==== Records provided ====

/-! ### qramWrite -/

@[simp] theorem qramWrite_prevMask (a : Index) (v : Byte) (s : State) : (qramWrite a v s).prevMask = s.prevMask := rfl
@[simp] theorem qramWrite_btn (a : Index) (v : Byte) (s : State) : (qramWrite a v s).btn = s.btn := rfl
@[simp] theorem qramWrite_profile (a : Index) (v : Byte) (s : State) : (qramWrite a v s).profile = s.profile := rfl
@[simp] theorem qramWrite_swapAB (a : Index) (v : Byte) (s : State) : (qramWrite a v s).swapAB = s.swapAB := rfl
@[simp] theorem qramWrite_cfg (a : Index) (v : Byte) (s : State) : (qramWrite a v s).cfg = s.cfg := rfl
@[simp] theorem qramWrite_head (a : Index) (v : Byte) (s : State) : (qramWrite a v s).head = s.head := rfl
@[simp] theorem qramWrite_tail (a : Index) (v : Byte) (s : State) : (qramWrite a v s).tail = s.tail := rfl
@[simp] theorem qramWrite_lastSend (a : Index) (v : Byte) (s : State) : (qramWrite a v s).lastSend = s.lastSend := rfl
@[simp] theorem qramWrite_phase (a : Index) (v : Byte) (s : State) : (qramWrite a v s).phase = s.phase := rfl
@[simp] theorem qramWrite_qram (a : Index) (v : Byte) (s : State) : (qramWrite a v s).qram = Memory.write qramDefault s.qram a.toNat v := rfl
@[simp] theorem qramWrite_curMask (a : Index) (v : Byte) (s : State) : (qramWrite a v s).curMask = s.curMask := rfl
@[simp] theorem qramWrite_sampCnt (a : Index) (v : Byte) (s : State) : (qramWrite a v s).sampCnt = s.sampCnt := rfl
@[simp] theorem qramWrite_txShift (a : Index) (v : Byte) (s : State) : (qramWrite a v s).txShift = s.txShift := rfl
@[simp] theorem qramWrite_txCnt (a : Index) (v : Byte) (s : State) : (qramWrite a v s).txCnt = s.txCnt := rfl
@[simp] theorem qramWrite_padLatch (a : Index) (v : Byte) (s : State) : (qramWrite a v s).padLatch = s.padLatch := rfl
@[simp] theorem qramWrite_padClk (a : Index) (v : Byte) (s : State) : (qramWrite a v s).padClk = s.padClk := rfl
@[simp] theorem qramWrite_kbClk (a : Index) (v : Byte) (s : State) : (qramWrite a v s).kbClk = s.kbClk := rfl
@[simp] theorem qramWrite_kbData (a : Index) (v : Byte) (s : State) : (qramWrite a v s).kbData = s.kbData := rfl
@[simp] theorem qramWrite_now (a : Index) (v : Byte) (s : State) : (qramWrite a v s).now = s.now := rfl
@[simp] theorem qramWrite_nv (a : Index) (v : Byte) (s : State) : (qramWrite a v s).nv = s.nv := rfl
@[simp] theorem qramWrite_resetPin (a : Index) (v : Byte) (s : State) : (qramWrite a v s).resetPin = s.resetPin := rfl
@[simp] theorem qramWrite_timeIn (a : Index) (v : Byte) (s : State) : (qramWrite a v s).timeIn = s.timeIn := rfl
@[simp] theorem qramWrite_padIn (a : Index) (v : Byte) (s : State) : (qramWrite a v s).padIn = s.padIn := rfl
@[simp] theorem qramWrite_kbIn (a : Index) (v : Byte) (s : State) : (qramWrite a v s).kbIn = s.kbIn := rfl
@[simp] theorem qramWrite_draws (a : Index) (v : Byte) (s : State) : (qramWrite a v s).draws = s.draws := rfl
@[simp] theorem qramWrite_params (a : Index) (v : Byte) (s : State) : (qramWrite a v s).params = s.params := rfl
@[simp] theorem qramWrite_engine (a : Index) (v : Byte) (s : State) : (qramWrite a v s).engine = s.engine := rfl
@[simp] theorem qramWrite_busEntry (a : Index) (v : Byte) (s : State) : (qramWrite a v s).busEntry = s.busEntry := rfl
@[simp] theorem qramWrite_script (a : Index) (v : Byte) (s : State) : (qramWrite a v s).script = s.script := rfl
@[simp] theorem qramWrite_trace (a : Index) (v : Byte) (s : State) : (qramWrite a v s).trace = s.trace := rfl

/-! ### nvSet -/

@[simp] theorem nvSet_prevMask (v : Byte) (s : State) : (nvSet v s).prevMask = s.prevMask := rfl
@[simp] theorem nvSet_btn (v : Byte) (s : State) : (nvSet v s).btn = s.btn := rfl
@[simp] theorem nvSet_profile (v : Byte) (s : State) : (nvSet v s).profile = s.profile := rfl
@[simp] theorem nvSet_swapAB (v : Byte) (s : State) : (nvSet v s).swapAB = s.swapAB := rfl
@[simp] theorem nvSet_cfg (v : Byte) (s : State) : (nvSet v s).cfg = s.cfg := rfl
@[simp] theorem nvSet_head (v : Byte) (s : State) : (nvSet v s).head = s.head := rfl
@[simp] theorem nvSet_tail (v : Byte) (s : State) : (nvSet v s).tail = s.tail := rfl
@[simp] theorem nvSet_lastSend (v : Byte) (s : State) : (nvSet v s).lastSend = s.lastSend := rfl
@[simp] theorem nvSet_phase (v : Byte) (s : State) : (nvSet v s).phase = s.phase := rfl
@[simp] theorem nvSet_qram (v : Byte) (s : State) : (nvSet v s).qram = s.qram := rfl
@[simp] theorem nvSet_curMask (v : Byte) (s : State) : (nvSet v s).curMask = s.curMask := rfl
@[simp] theorem nvSet_sampCnt (v : Byte) (s : State) : (nvSet v s).sampCnt = s.sampCnt := rfl
@[simp] theorem nvSet_txShift (v : Byte) (s : State) : (nvSet v s).txShift = s.txShift := rfl
@[simp] theorem nvSet_txCnt (v : Byte) (s : State) : (nvSet v s).txCnt = s.txCnt := rfl
@[simp] theorem nvSet_padLatch (v : Byte) (s : State) : (nvSet v s).padLatch = s.padLatch := rfl
@[simp] theorem nvSet_padClk (v : Byte) (s : State) : (nvSet v s).padClk = s.padClk := rfl
@[simp] theorem nvSet_kbClk (v : Byte) (s : State) : (nvSet v s).kbClk = s.kbClk := rfl
@[simp] theorem nvSet_kbData (v : Byte) (s : State) : (nvSet v s).kbData = s.kbData := rfl
@[simp] theorem nvSet_now (v : Byte) (s : State) : (nvSet v s).now = s.now := rfl
@[simp] theorem nvSet_nv (v : Byte) (s : State) : (nvSet v s).nv = Memory.write (some nvErased) s.nv s.params.nvAddr v := rfl
@[simp] theorem nvSet_resetPin (v : Byte) (s : State) : (nvSet v s).resetPin = s.resetPin := rfl
@[simp] theorem nvSet_timeIn (v : Byte) (s : State) : (nvSet v s).timeIn = s.timeIn := rfl
@[simp] theorem nvSet_padIn (v : Byte) (s : State) : (nvSet v s).padIn = s.padIn := rfl
@[simp] theorem nvSet_kbIn (v : Byte) (s : State) : (nvSet v s).kbIn = s.kbIn := rfl
@[simp] theorem nvSet_draws (v : Byte) (s : State) : (nvSet v s).draws = s.draws := rfl
@[simp] theorem nvSet_params (v : Byte) (s : State) : (nvSet v s).params = s.params := rfl
@[simp] theorem nvSet_engine (v : Byte) (s : State) : (nvSet v s).engine = s.engine := rfl
@[simp] theorem nvSet_busEntry (v : Byte) (s : State) : (nvSet v s).busEntry = s.busEntry := rfl
@[simp] theorem nvSet_script (v : Byte) (s : State) : (nvSet v s).script = s.script := rfl
@[simp] theorem nvSet_trace (v : Byte) (s : State) : (nvSet v s).trace = s.trace := rfl

/-! ### nvWrite -/

@[simp] theorem nvWrite_prevMask (v : Byte) (s : State) : (nvWrite v s).prevMask = s.prevMask := rfl
@[simp] theorem nvWrite_btn (v : Byte) (s : State) : (nvWrite v s).btn = s.btn := rfl
@[simp] theorem nvWrite_profile (v : Byte) (s : State) : (nvWrite v s).profile = s.profile := rfl
@[simp] theorem nvWrite_swapAB (v : Byte) (s : State) : (nvWrite v s).swapAB = s.swapAB := rfl
@[simp] theorem nvWrite_cfg (v : Byte) (s : State) : (nvWrite v s).cfg = s.cfg := rfl
@[simp] theorem nvWrite_head (v : Byte) (s : State) : (nvWrite v s).head = s.head := rfl
@[simp] theorem nvWrite_tail (v : Byte) (s : State) : (nvWrite v s).tail = s.tail := rfl
@[simp] theorem nvWrite_lastSend (v : Byte) (s : State) : (nvWrite v s).lastSend = s.lastSend := rfl
@[simp] theorem nvWrite_phase (v : Byte) (s : State) : (nvWrite v s).phase = s.phase := rfl
@[simp] theorem nvWrite_qram (v : Byte) (s : State) : (nvWrite v s).qram = s.qram := rfl
@[simp] theorem nvWrite_curMask (v : Byte) (s : State) : (nvWrite v s).curMask = s.curMask := rfl
@[simp] theorem nvWrite_sampCnt (v : Byte) (s : State) : (nvWrite v s).sampCnt = s.sampCnt := rfl
@[simp] theorem nvWrite_txShift (v : Byte) (s : State) : (nvWrite v s).txShift = s.txShift := rfl
@[simp] theorem nvWrite_txCnt (v : Byte) (s : State) : (nvWrite v s).txCnt = s.txCnt := rfl
@[simp] theorem nvWrite_padLatch (v : Byte) (s : State) : (nvWrite v s).padLatch = s.padLatch := rfl
@[simp] theorem nvWrite_padClk (v : Byte) (s : State) : (nvWrite v s).padClk = s.padClk := rfl
@[simp] theorem nvWrite_kbClk (v : Byte) (s : State) : (nvWrite v s).kbClk = s.kbClk := rfl
@[simp] theorem nvWrite_kbData (v : Byte) (s : State) : (nvWrite v s).kbData = s.kbData := rfl
@[simp] theorem nvWrite_now (v : Byte) (s : State) : (nvWrite v s).now = s.now := rfl
@[simp] theorem nvWrite_nv (v : Byte) (s : State) : (nvWrite v s).nv = Memory.write (some nvErased) s.nv s.params.nvAddr v := rfl
@[simp] theorem nvWrite_resetPin (v : Byte) (s : State) : (nvWrite v s).resetPin = s.resetPin := rfl
@[simp] theorem nvWrite_timeIn (v : Byte) (s : State) : (nvWrite v s).timeIn = s.timeIn := rfl
@[simp] theorem nvWrite_padIn (v : Byte) (s : State) : (nvWrite v s).padIn = s.padIn := rfl
@[simp] theorem nvWrite_kbIn (v : Byte) (s : State) : (nvWrite v s).kbIn = s.kbIn := rfl
@[simp] theorem nvWrite_draws (v : Byte) (s : State) : (nvWrite v s).draws = s.draws := rfl
@[simp] theorem nvWrite_params (v : Byte) (s : State) : (nvWrite v s).params = s.params := rfl
@[simp] theorem nvWrite_engine (v : Byte) (s : State) : (nvWrite v s).engine = s.engine := rfl
@[simp] theorem nvWrite_busEntry (v : Byte) (s : State) : (nvWrite v s).busEntry = s.busEntry := rfl
@[simp] theorem nvWrite_script (v : Byte) (s : State) : (nvWrite v s).script = s.script := rfl
@[simp] theorem nvWrite_trace (v : Byte) (s : State) : (nvWrite v s).trace = .nvWrite v :: s.trace := rfl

====

■ Problem to work on:
Going down from the first line of the entries above, restate each line word for word until the line holding "a v s).btn = s.btn := rfl" is done.

■ Task output:
/-! ### qramWrite -/

@[simp] theorem qramWrite_prevMask (a : Index) (v : Byte) (s : State) : (qramWrite a v s).prevMask = s.prevMask := rfl
@[simp] theorem qramWrite_btn (a : Index) (v : Byte) (s : State) : (qramWrite a v s).btn = s.btn := rfl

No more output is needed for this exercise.